A judicial source said the suspect was an Algerian national who held legitimate papers to be in France. Investigators raided several properties associated with the suspect, identified by the daily newspaper Le Parisien as 37-year-old Hamou B.

"I saw the traffic stop ahead of me," said one truck driver who identified himself as Teddy, speaking on the motorway after the suspect was seized.

"The police got out their cars, took cover and started firing. The gunshots were coming from everywhere."

The BMW car, the same car that was used in the attack, was riddled with bullet holes and surrounded by balaclava-clad police officers, a Reuters cameraman said.

"PRE-MEDITATED"

Armed Forces Minister Florence Parly said Wednesday's attack was proof there remained an active threat and that the 7,000-strong Sentinel force "was more necessary than ever".

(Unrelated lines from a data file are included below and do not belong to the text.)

-- ==== Sys2Proof/Machine/WaveEvents.lean ====
section
/-! DEFINITION. Events of a wave and of a gang: the illegal word and the fetch fault (R78, R159, R395), handler entry
(R238), the release of a join (R170), retirement (R163), the YIELD hold (R175), age promotion (R264), the shelf (R16,
R265) and the watchdog (R392). -/
namespace Sys2Proof.Machine

/-- ILLEGAL_INSTRUCTION (R78, R79): a word that decodes to nothing traps in every lane of its entry. -/
def execIllegalInstruction (w : BitVec 32) (s : State) : Host.Outcome State Fault Refusal :=
  issueWord (.illegalInstruction w) s (fun _ => s)

/-- The stop-record facts of a fault that a wave raises outside an instruction's execution (R414). -/
def waveHalt (s : State) (g w : Nat) (gang : Gang) (wave : Wave) (reason : Nat) (pc addr : W64) : Halt :=
  { src := some (g, w), reason := reason, stack := gang.stack, slot := wave.coreId, ctx := s.ctxOf gang
    launch := s.launchid gang, pc := pc, addr := addr, wave := w, performed := 0, skipped := 0, written := false }

/-- FETCH_FAULT (R159, R395): the selected entry's fetch is refused, which is a fault (held while the wave speculates,
R337), or meets a page that is not present, which blocks that entry alone. -/
def execFetchFault (g w : Nat) (s : State) : Host.Outcome State Fault Refusal :=
  .next (s.atWave g w (fun gang wave =>
    let core := wave.core.boundary
    let s1 := s.setWave g w { wave with core := core }
    if !s.waveMayIssue g w gang wave then s
    else match selectEntry core.frontier with
    | none => s
    | some k =>
      match core.frontier[k]? with
      | none => s
      | some e =>
        match s.fetch gang wave e.pc with
        | .word _ => s
        | .wait lines => s.backInvalidate lines
        | .hold page =>
          (s1.setWave g w { wave with
            core := { core with frontier := core.frontier.set k { e with state := .blocked (.fetch e.pc) } } }).pageRequest
            (s.ctxOf gang) gang.stack page .fetch
        | .fault reason =>
          match wave.spec with
          | some sp =>
            if sp.fault.isSome then s
            else s1.setWave g w { wave with core := core, spec := some { sp with fault := some (reason, e.pc) } }
          | none => s1.raiseHalt (waveHalt s g w gang wave reason e.pc e.pc)))

/-! ### Handler entry (R238 to R241) -/

/-- The wave as the thread that writes its trap record, which its lanes come before (R239). -/
def State.recordAgent (s : State) (g w : Nat) (wave : Wave) : Agent :=
  ⟨some (g, w), waveThread g w, s.placeOf g w, .none, Know.start (s.lanesView g w wave.core 0xFFFFFFFF)⟩

/-- The trap record is written and the wave is in its handler, whose instructions come after the record (R238). -/
def State.enterHandler (s : State) (g w : Nat) (gang : Gang) (wave : Wave) (c : Context) (l : Launch)
    (ps : List (Target × Nat)) : State :=
  let ctx := s.ctxOf gang
  let st := gang.stack
  let record := trapRecord wave.core (s.stack st).now l.desc.launchid
  let t := (s.fillFrom ctx st (some wave.coreId) ps).storePieces (s.recordAgent g w wave) false st wave.coreId record false ps
  t.setWave g w { wave with
    core := (wave.core.enterHandler c.trapEntry).learn [(waveThread g w, t.history.length)]
    stores := wave.stores ++ s.acksOf st 32 ps
    entering := false }

/-- HANDLER_ENTRY (R238, R239, R245): it is due and no join release is; no handler is a fault, and so is a refused record
store; a page that is not present holds the entry, which then waits for nothing else. -/
def execHandlerEntry (g w : Nat) (s : State) : Host.Outcome State Fault Refusal :=
  .next (s.atWave g w (fun gang wave =>
    let ctx := s.ctxOf gang
    let st := gang.stack
    if !s.waveAlive g w gang wave || wave.held.isSome ||
        !(wave.entering || (wave.core.handlerDue && wave.core.releasable.isNone)) then s
    else match aget s.contexts ctx, s.launchOf gang with
    | some c, some l =>
      let record := trapRecordAddress c l gang w
      if c.trapEntry = 0 ∨ c.trapArea = 0 then
        s.raiseHalt (waveHalt s g w gang wave reasonNoHandler wave.lastPc 0)
      else match s.reachFrom ctx st (some wave.coreId) 32 (s.spadSize gang) .trapRecord true (sectorPieces record 512) with
      | .fault reason va => s.raiseHalt (waveHalt s g w gang wave reason wave.lastPc (BitVec.ofNat 64 va))
      | .wait lines => s.backInvalidate lines
      | .hold page =>
        (s.setWave g w { wave with entering := true }).pageRequest ctx st page .trapRecord
      | .ok ps => s.whenClear st true ps (s.enterHandler g w gang wave c l ps)
    | _, _ => s))

/-! ### Joins -/

/-- JOIN_RELEASE (R170). -/
def execJoinRelease (g w e : Nat) (s : State) : Host.Outcome State Fault Refusal :=
  .next (s.atWave g w (fun gang wave =>
    match wave.core.frontier[e]? with
    | none => s
    | some x =>
      if s.waveAlive g w gang wave && wave.core.joinReady x then
        s.setWave g w { wave with core := wave.core.releaseJoin e x }
      else s))

/-! ### Retirement -/

/-- The wave may retire (R163): every lane has exited, no token is pending, and nothing it issued is outstanding. -/
def State.mayRetire (s : State) (g w : Nat) (gang : Gang) (wave : Wave) : Bool :=
  gang.state == .resident && !wave.retired && !(s.stack gang.stack).haltArrived && wave.core.live == 0 &&
  wave.pending.isEmpty && wave.loads.isEmpty && wave.stores.isEmpty && wave.held.isNone && wave.left.isEmpty &&
  !s.matomPending g w

/-- A streamed MXGO of the wave is queued: its handles stay in q5 for it (R308). -/
def State.streams (s : State) (g w : Nat) : Bool :=
  (s.gangOps g).any (fun p => p.2.wave == w && p.2.fn == .mxgo && blockStream p.2.block)

/-- WAVE_RETIRE (R163, R200, R201): its queue words are discarded, but for handles that a queued MXGO is to take
(R308); it leaves the gang's barriers; and its launch's completion record comes after what it has done (R291). -/
def execWaveRetire (g w : Nat) (s : State) : Host.Outcome State Fault Refusal :=
  .next (s.atWave g w (fun gang wave =>
    if s.mayRetire g w gang wave then
      let q5 := if s.streams g w then wave.push.getD 5 [] else []
      let done := Seen.join (s.lanesView g w wave.core 0xFFFFFFFF) wave.matoms
      ((s.setWave g w { wave with
        retired := true, push := (List.replicate 8 []).set 5 q5, pop := List.replicate 8 [] }).modLaunch gang.launch
          (fun l => { l with finish := Seen.join l.finish done })).retireFromBarriers g w
    else s))

/-- The gang's deadline has passed on its stack (R329). -/
def State.pastDeadline (s : State) (x : Gang) : Bool :=
  match s.launchOf x with
  | none => false
  | some l => l.desc.deadline != 0 && decide (l.desc.deadline ≤ (s.stack x.stack).now)

/-- The gang may retire (R163): every wave has, and no operation is left on its units. A gang whose deadline has passed
is killed instead. -/
def State.gangMayRetire (s : State) (g : Nat) (x : Gang) : Bool :=
  x.state == .resident && !(s.stack x.stack).haltArrived && x.waves.all (fun w => w.retired) &&
  (s.gangOps g).isEmpty && !s.pastDeadline x

/-- A gang leaves the device for good: it leaves its launch's barriers, and cores, banks and grant are free (R163,
R201, R220). -/
def State.gangGone (s : State) (g : Nat) : State :=
  match aget s.gangs g with
  | none => s
  | some x => (((s.gangLeaves g).freeGang g .done)).settleLadder (s.ctxOf x)

/-- GANG_RETIRE (R163, R174, R328); a killed gang whose started work has finished goes the same way and is counted as
killed (R329). -/
def execGangRetire (g : Nat) (s : State) : Host.Outcome State Fault Refusal :=
  match aget s.gangs g with
  | none => .next s
  | some x =>
    if s.gangMayRetire g x then .next ((s.modLaunch x.launch (fun l => l.retired x)).gangGone g)
    else if x.state == .dying && s.quiet g && !(s.stack x.stack).haltArrived then
      .next ((s.modLaunch x.launch (fun l => { l with killed := l.killed + 1 })).gangGone g)
    else .next s

/-! ### Issue order and the shelf -/

/-- The nanoseconds that 256 core cycles take (R1, R175). -/
def yieldHoldTime : Nat := 71

/-- YIELD_HOLD_EXPIRY (R175): 256 core cycles have passed since the YIELD issued. -/
def execYieldHoldExpiry (g w : Nat) (s : State) : Host.Outcome State Fault Refusal :=
  .next (s.atWave g w (fun gang wave =>
    if s.waveAlive g w gang wave && decide (wave.progress + yieldHoldTime ≤ (s.stack gang.stack).now) then
      s.setWave g w { wave with yieldHold := false }
    else s))

/-- ISSUE_AGE_PROMOTION (R264): a wave that could issue counts as priority 64 until it does. -/
def execIssueAgePromotion (g w : Nat) (s : State) : Host.Outcome State Fault Refusal :=
  .next (s.atWave g w (fun gang wave =>
    if s.waveMayIssue g w gang wave && !s.waveStalled g w gang wave then s.setWave g w { wave with aged := true }
    else s))

/-- The other waves of a wave's core that have not retired. -/
def State.coreMates (s : State) (gang : Gang) (wave : Wave) : List (Nat × Nat × Gang × Wave) :=
  s.gangs.flatMap (fun p =>
    if p.2.state == .resident && p.2.stack == gang.stack then
      (p.2.waves.mapIdx (fun w x => (p.1, w, p.2, x))).filter (fun q =>
        q.2.2.2.coreId == wave.coreId && !q.2.2.2.retired)
    else [])

/-- A YIELD's hold ends: every other ready resident wave of its core has issued an instruction since, or 256 core
cycles have passed (R175). -/
def State.holdOver (s : State) (g w : Nat) (gang : Gang) (wave : Wave) : Bool :=
  wave.yieldHold && (decide (wave.progress + yieldHoldTime ≤ (s.stack gang.stack).now) ||
    (s.coreMates gang wave).all (fun q =>
      (q.1 == g && q.2.1 == w) || q.2.2.2.rank == 0 || decide (wave.issued < q.2.2.2.issued)))

/-- The holds that are over end (R175). -/
def State.endHolds (s : State) : State :=
  { s with gangs := s.gangs.map (fun p => (p.1, { p.2 with waves := p.2.waves.mapIdx (fun w x =>
      if s.holdOver p.1 w p.2 x then { x with yieldHold := false } else x) })) }

/-- A window of the core's active store is free (R252, R265). -/
def State.windowFree (s : State) (gang : Gang) (wave : Wave) : Bool :=
  decide (s.windowsHeld gang.stack wave.coreId < 16)

/-- A goes before b in the order of R264: higher rank, then longer since it issued, then the lower slot. -/
def Wave.ahead (a b : Wave) : Bool :=
  decide (b.rank < a.rank) || (a.rank == b.rank && (decide (a.issued < b.issued) ||
    (a.issued == b.issued && decide (a.slot < b.slot))))

/-- PARK_WAVE (R16, R265): the wave of lowest priority that is stalled at a switch point of lowest priority goes to
the shelf, with its latches lost, when a parked wave is ready and no window is free; the park is counted (R443). -/
def execParkWave (g w : Nat) (s : State) : Host.Outcome State Fault Refusal :=
  .next (s.atWave g w (fun gang wave =>
    let mates := s.coreMates gang wave
    let readyParked := mates.any (fun q => q.2.2.2.parked && q.2.2.2.rank != 0)
    let lowest := mates.all (fun q =>
      q.2.2.2.parked || !s.parksHere q.1 q.2.1 q.2.2.1 q.2.2.2 || decide (wave.rank ≤ q.2.2.2.rank))
    if s.waveRuns g w gang wave && s.parksHere g w gang wave && readyParked && !s.windowFree gang wave && lowest then
      (s.modStack gang.stack (fun t => t.count 0x0D0 1)).setWave g w { wave with
        parked := true, core := { wave.core with latchCount := 0 } }
    else s))

/-- RECALL_WAVE (R265): of the parked waves that have a ready entry, the first in the order of R264 returns to a free
window. Its time on the shelf is no time without progress (R392; assumption 116). -/
def execRecallWave (g w : Nat) (s : State) : Host.Outcome State Fault Refusal :=
  .next (s.atWave g w (fun gang wave =>
    let first := (s.coreMates gang wave).all (fun q =>
      (q.1 == g && q.2.1 == w) || !q.2.2.2.parked || q.2.2.2.rank == 0 || !q.2.2.2.ahead wave)
    if s.waveAlive g w gang wave && wave.parked && wave.rank != 0 && s.windowFree gang wave && first then
      s.setWave g w { wave with parked := false, progress := (s.stack gang.stack).now }
    else s))

/-! ### The watchdog -/

/-- The wave's time counts against the watchdog (R392): it is not in MWAIT, holds no access and waits for no recall,
and some lane of it has not exited. -/
def Wave.watched (w : Wave) : Bool :=
  !w.waits && !(w.parked && w.rank != 0) && w.core.live != 0 && w.core.frontier.all (fun e =>
    match e.state with | .blocked (.mwait _ _) => false | .blocked (.fetch _) => false | _ => true)

/-- WATCHDOG_EXPIRY (R247, R392). -/
def execWatchdogExpiry (g w : Nat) (s : State) : Host.Outcome State Fault Refusal :=
  .next (s.atWave g w (fun gang wave =>
    match aget s.contexts (s.ctxOf gang) with
    | none => s
    | some c =>
      if s.waveAlive g w gang wave && wave.watched && c.watchdog != 0 &&
          decide (wave.progress + 1000 * c.watchdog < (s.stack gang.stack).now) then
        s.raiseHalt (waveHalt s g w gang wave reasonWatchdog wave.lastPc 0)
      else s))

end Sys2Proof.Machine
end

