/-- The rows of row group j: of the A handle, or of the j-th popped handle (R224, R308). -/
def State.rowGroup (s : State) (a : Agent) (ctx : Nat) (x : MxOp) (j : Nat) : Rows :=
  if blockStream x.block then
    match x.popped[j]? with
    | none => .nan false
    | some q =>
      if q.mark then .nan true
      else match s.handleEntry a ctx q.val with
        | some t => .tile t (handleOf q.val)
        | none => .nan false
  else match x.aEntry with
    | some t => .tile t (handleOf (blockA x.block))
    | none => .nan false

/-! ### MXGO, MXLS and MXST -/

/-- The coordinates of element (column, row) of a handle's tile. -/
def Handle.at (h : Handle) (c r : Nat) : List Int := [h.i0 + c, h.i1 + r]

/-- The C elements that an operation names: rows below M and columns below n. -/
def cells (m n : Nat) : List (Nat × Nat) := (List.range m).flatMap (fun r => (List.range n).map (fun c => (r, c)))

/-- The ranges that a port reads for one element. -/
def MxPort.ranges (p : MxPort) (t : Tensor) (i : List Int) : List (Nat × Nat) :=
  if p.accepts t then t.elementRanges i else []

/-- A cb4 codebook's two halves, which an MXLS reads as it starts (R89). -/
def MxOp.bookRanges (x : MxOp) : List (Nat × Nat) :=
  match x.bEntry with
  | none => []
  | some t =>
    if t.format = 19 ∧ MxPort.b.accepts t then [(t.codebook.toNat, 16), ((t.codebook.toNat + 16) % 2 ^ 64, 16)] else []

/-- The codebook as it was read; the codes of a poisoned half have no value (R89, R452). -/
def MxOp.bookOf (x : MxOp) (f : Fetched) : List Nat :=
  x.bookRanges.flatMap (fun r =>
    let h := f.bytes r.1 r.2
    (List.range 8).map (fun k => if h.2 then codebookPoison else leNat ((h.1.drop (2 * k)).take 2)))

/-- The ranges of a B tile. -/
def MxOp.bRanges (x : MxOp) : List (Nat × Nat) :=
  match x.bEntry with
  | none => []
  | some t => (cells (blockK x.block) (blockN x.block)).flatMap (fun q =>
      MxPort.b.ranges t ((handleOf (blockB x.block)).at q.2 q.1))

/-- The B tile that an MXLS loads, and whether it met poison. -/
def MxOp.tile (x : MxOp) (f : Fetched) : Plane × Bool :=
  let xs := (cells (blockK x.block) (blockN x.block)).map (fun q =>
    match x.bEntry with
    | none => (Weight.bad, false)
    | some t => f.element .b t ((handleOf (blockB x.block)).at q.2 q.1))
  ({ format := (x.bEntry.map Tensor.format).getD 0, sparsity := (x.bEntry.map Tensor.sparsity).getD 0
     k := blockK x.block, n := blockN x.block, elems := xs.map (fun v => v.1), codebook := x.book },
   x.book.any (fun v => decide (codebookPoison ≤ v)) || xs.any (fun v => v.2))

/-- The ranges of the C tensor under load C. -/
def MxOp.cRanges (x : MxOp) (n : Nat) : List (Nat × Nat) :=
  match x.cEntry with
  | none => []
  | some t =>
    if blockLoadC x.block then (cells (blockM x.block) n).flatMap (fun q =>
      MxPort.c.ranges t ((handleOf (blockC x.block)).at q.2 q.1)) else []

/-- The accumulators after load C (R224, R452), and whether it met poison. -/
def MxOp.loadC (x : MxOp) (u : MxUnit) (f : Fetched) : Sparse W32 × Bool :=
  match x.cEntry with
  | none => (u.acc, false)
  | some t =>
    if !blockLoadC x.block then (u.acc, false)
    else (cells (blockM x.block) u.cur.n).foldl (fun r q =>
      let e := f.element .c t ((handleOf (blockC x.block)).at q.2 q.1)
      let bits := if e.1.fixed.isSome then fmtF32.nan else e.1.bits
      (Sparse.set 0 r.1 (q.1 * u.nMax + q.2) (BitVec.ofNat 32 bits), r.2 || e.2)) (u.acc, false)

/-- Load C read an element as NaN under R92 or R452, which raises invalid (R104). -/
def MxOp.badC (x : MxOp) (u : MxUnit) : Bool :=
  match x.cEntry with
  | none => false
  | some t => blockLoadC x.block && u.cur.n != 0 && (!MxPort.c.accepts t || x.status == 2)

/-- The row groups of an MXGO. -/
def State.rowGroups (s : State) (a : Agent) (ctx : Nat) (x : MxOp) : List Rows :=
  (List.range ((blockM x.block + 31) / 32)).map (s.rowGroup a ctx x)

/-- The coordinates of A[row][c] in its group's tile. -/
def MxOp.aAt (x : MxOp) (h : Handle) (c row : Nat) : List Int := h.at c (if blockStream x.block then row % 32 else row)

/-- The ranges of A over a plane of k rows. -/
def MxOp.aRanges (x : MxOp) (groups : List Rows) (k : Nat) : List (Nat × Nat) :=
  (cells (blockM x.block) k).flatMap (fun q =>
    match groups.getD (q.1 / 32) (.nan false) with
    | .nan _ => []
    | .tile t h => MxPort.a.ranges t (x.aAt h q.2 q.1))

/-- One accumulator after the blocks of 32 of R101. -/
def dotBlocks (acc : Nat) (exc : Exc) : List (XVal × XVal) → Nat → Nat × Exc
  | _, 0 => (acc, exc)
  | ps, fuel + 1 =>
    if ps.isEmpty then (acc, exc)
    else
      let r := blockSum acc (ps.take 32)
      dotBlocks r.bits (exc ||| r.exc) (ps.drop 32) fuel

/-- A row of A as the port reads it, with whether it met poison. The rows of an unusable handle are NaN, which raises
nothing (R104, R308); a marked handle counts as poison (assumption 27). -/
def MxOp.aRow (x : MxOp) (groups : List Rows) (f : Fetched) (k row : Nat) : List XVal × Bool :=
  match groups.getD (row / 32) (.nan false) with
  | .nan mark => (List.replicate k (.nan mark), mark)
  | .tile t h =>
    let xs := (List.range k).map (fun c => f.element .a t (x.aAt h c row))
    (xs.map (fun v => v.1.value t.format []), xs.any (fun v => v.2))

/-- What an MXGO makes of the accumulators, with its exceptions and whether it met poison (R101, R104, R224). -/
def MxOp.multiply (x : MxOp) (u : MxUnit) (groups : List Rows) (f : Fetched) : MxRead :=
  let p := u.cur
  let cols := (List.range p.n).map (fun col => (List.range p.k).map (fun k =>
    ((p.elems[k * p.n + col]?).map (fun w => w.value p.format p.codebook)).getD (.fin false 0 0)))
  let r := (List.range (if p.k = 0 then 0 else blockM x.block)).foldl (fun r row =>
    let a := x.aRow groups f p.k row
    (cols.mapIdx (fun col b => (col, b))).foldl (fun r cb =>
      let d := dotBlocks (Sparse.get 0 r.1 (row * u.nMax + cb.1)).toNat 0 (a.1.zip cb.2) p.k
      (Sparse.set 0 r.1 (row * u.nMax + cb.1) (BitVec.ofNat 32 d.1), r.2.1 ||| d.2, r.2.2 || a.2)) r)
    (u.acc, (0 : Exc), false)
  { plane := Plane.empty, acc := r.1, exc := r.2.1 ||| excIf (x.badC u) excInvalid, poison := r.2.2 }

/-- The conversion of an accumulator for storage (R105): f32 is written as it is, with a canonical NaN. -/
def storeValue (format : Nat) (v : W32) : Res :=
  let x := fmtF32.decode v.toNat
  let r := (((codeTy format).bind fmtOf).getD fmtF32).convert .rn 0 x
  if format = 1 then ⟨if x.isNan then fmtF32.nan else v.toNat, r.exc⟩ else r

/-- The elements of an MXST with the results of their conversions (R225), those out of bounds without an address. -/
def MxOp.stores (x : MxOp) (u : MxUnit) (t : Tensor) : List (Option Nat × Res) :=
  (cells (blockM x.block) (blockN x.block)).map (fun q =>
    let i := (handleOf (blockC x.block)).at q.2 q.1
    (if t.inBounds i then some (t.address i) else none,
     storeValue t.format ({ u with acc := x.shadow }.acc32 q.1 q.2)))
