/-- A graph without limit that would re-arm while its queue is being reset ends there (R390, R419): its packet
completes. DESIGN CHOICE (assumption 119): its exit field stays 0. -/
def State.graphReset (s : State) (k i : Nat) (g : Graph) : State := (s.graphInterrupts g).completePacket k i

/-- A conditional node (R376): it re-arms the graph, or the graph leaves there. A graph without limit does not re-arm
while its context is pre-empted (R402, R419). -/
def State.conditional (s : State) (k i : Nat) (q : Queue) (g : Graph) (bs : List Byte) : State :=
  match s.cpRead q (pkt bs 8 8) 4 with
  | .hold page => s.cpHold k q page
  | .recall lines => s.backInvalidate lines
  | .refused => s.graphLeave k i q g 4 g.node
  | .ok v know =>
    let s := s.cpLearns know
    if !compareHolds (pkt bs 20 1) (leNat v) (pkt bs 16 4) then s.graphLeave k i q g 1 g.node
    else if g.limit ≠ 0 ∧ g.limit ≤ g.pass + 1 then s.graphLeave k i q g 2 g.node
    else if g.limit = 0 ∧ q.resetting.isSome then s.graphReset k i g
    else if g.limit = 0 ∧ ((aget s.contexts q.ctx).map Context.fetchStopped).getD false then s
    else match s.graphWrite k q g 0 (natLe 8 (g.pass + 1)) .done with
    | .done t => t.modGraph k i (fun h => { h with pass := h.pass + 1, node := 0 })
    | .blocked t => t
    | _ => s.failPacket k 8 0 i

/-- The work of a node begins. -/
def State.nodeNow (s : State) (k i : Nat) (q : Queue) (bs packet : List Byte) (view : Seen) : Begun :=
  match pktKind bs with
  | 1 => s.launchNow q ⟨k, i, true⟩ bs packet view
  | 2 => s.launchNow q ⟨k, i, true⟩ bs packet view
  | 3 => s.engineNow k i q bs view
  | 4 => s.waitNow k q bs
  | 5 => s.signalNow k q bs
  | _ => s.notifyNow k q bs

/-- The graph has written a ring (R379). -/
def State.noteRing (s : State) (q : Queue) (bs : List Byte) (g : Graph) : Graph :=
  if pktKind bs = 7 then { g with rings := (s.blockAddress q (pkt bs 8 8) :: g.rings).eraseDups } else g

/-- The started packets of a queue go on (R367, R385): no halt and no page stops it. -/
def State.onOpen (s : State) (k i : Nat) (f : Queue → OpenPacket → State) : State :=
  match aget s.queues k with
  | none => s
  | some q =>
    if (s.stack q.home).haltArrived || q.heldPage.isSome then s
    else match q.open i with
    | none => s
    | some p => f q p

/-- Start node `g.node` of a graph, after every access of the nodes before it (R374). -/
def State.startNode (s : State) (k i : Nat) (q : Queue) (p : OpenPacket) (g : Graph) : State :=
  if g.count ≤ g.node then s.graphLeave k i q g 3 (g.count - 1)
  else match s.cpRead q ((g.nodes.toNat + 64 * g.node) % 2 ^ 64) 64 with
  | .hold page => s.cpHold k q page
  | .recall lines => s.backInvalidate lines
  | .refused => s.graphLeave k i q g 4 g.node
  | .ok bs know =>
    let s := s.cpLearns know
    if !nodeOk (s.members (s.queuePartition q)) bs then s.graphLeave k i q g 4 g.node
    else if pktKind bs = 8 then s.conditional k i q g bs
    else
      let begun := fun (t : State) (busy : Bool) => t.modGraph k i (fun h =>
        let h : Graph := { h with node := h.node + 1, busy := busy, current := bs }
        if busy then h else s.noteRing q bs h)
      let view := Seen.join p.view (Seen.join know.view [(cpThread, s.history.length)])
      match s.nodeNow k i q bs p.bytes view with
      | .done t => begun t false
      | .running t => (begun t true).readDependence s.nextId
      | .blocked t => t
      | .error _ _ => s.graphLeave k i q g 4 g.node
      | .writeRefused t => t.failPacket k 8 0 i

/-- GRAPH_NODE_START (R374): the node before has completed, and castling does not suspend graphs (R385). -/
def execGraphNodeStart (q i : Nat) (s : State) : Host.Outcome State Fault Refusal :=
  .next (s.onOpen q i (fun x p =>
    match p.graph with
    | none => s
    | some g => if g.busy || s.castling.isSome then s else s.startNode q i x p g))

/-! ### Waiting packets and nodes -/

/-- The wait or notify that goes on in an open packet: its bytes, and whether a graph runs it. -/
def OpenPacket.going (p : OpenPacket) (kind : Nat) : Option (List Byte × Bool) :=
  match p.graph with
  | none => if p.kind == kind then some (p.bytes, false) else none
  | some g => if g.busy && pktKind g.current == kind then some (g.current, true) else none

/-- A wait or notify is tried again. -/
def State.tryAgain (s : State) (k i kind : Nat) (again : Queue → List Byte → Begun) : State :=
  s.onOpen k i (fun q p =>
    match p.going kind with
    | none => s
    | some (bs, inGraph) =>
      match again q bs with
      | .done t => (t.modGraph k i (s.noteRing q bs)).ownerDone ⟨k, i, inGraph⟩
      | .running t => t
      | .blocked t => t
      | .error code detail =>
        (match p.graph with
         | some g => s.graphLeave k i q g 4 (g.node - 1)
         | none => s.failPacket k code detail i)
      | .writeRefused t => t.failPacket k 8 0 i)

/-- WAIT_REREAD (R370). -/
def execWaitReread (q i : Nat) (s : State) : Host.Outcome State Fault Refusal :=
  .next (s.tryAgain q i 4 (fun x bs => s.waitNow q x bs))

/-- NOTIFY_TAKEN_REREAD (R379). -/
def execNotifyTakenReread (q i : Nat) (s : State) : Host.Outcome State Fault Refusal :=
  .next (s.tryAgain q i 7 (fun x bs => s.notifyNow q x bs))

end Sys2Proof.Machine
end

Three soldiers had light injuries, Parly said, while three others were more gravely hurt but not as seriously as previously thought.

Patrick Balkany, mayor of Levallois-Perret, called it a "disgusting" act of aggression that was "without any doubt" premeditated.

Nadia Lephrohon, resident of an apartment building directly above the scene, said she heard a dull thud and then soldiers shouting.

"I saw two soldiers on the ground and the other soldiers were shouting. There was another man out there, a bystander, who was saying 'It's a car. It went that way. Follow it! Run after it!'", Lephrohon said.

Islamist militants or Islamist-inspired attackers have killed more than 230 people on French soil since January 2015, including one attack on Paris and another on the Riviera city of Nice.

Operation Sentinel has put heavily armed combat troops in public view as they patrol key sites in military fatigues, at an annual cost running into hundreds of millions of euros.

While it did not prevent the November 2015 attack when gunmen killed 130 people in Parisian cafes and a concert hall, Sentinel troops have disarmed or killed would-be attackers on several occasions since – including a February incident where a machete-wielding assailant attacked soldiers outside the Louvre art museum, and another on Saturday at the Eiffel tower.

This year, assailants attacked soldiers at the Louvre museum site in Paris in February and at Orly airport in March. An assailant shot a policeman dead on the Champs Elysees avenue in the capital in April.

Levallois-Perret is about 5 km (3 miles) from city centre landmarks such as the Eiffel Tower and the Elysee Presidential Palace.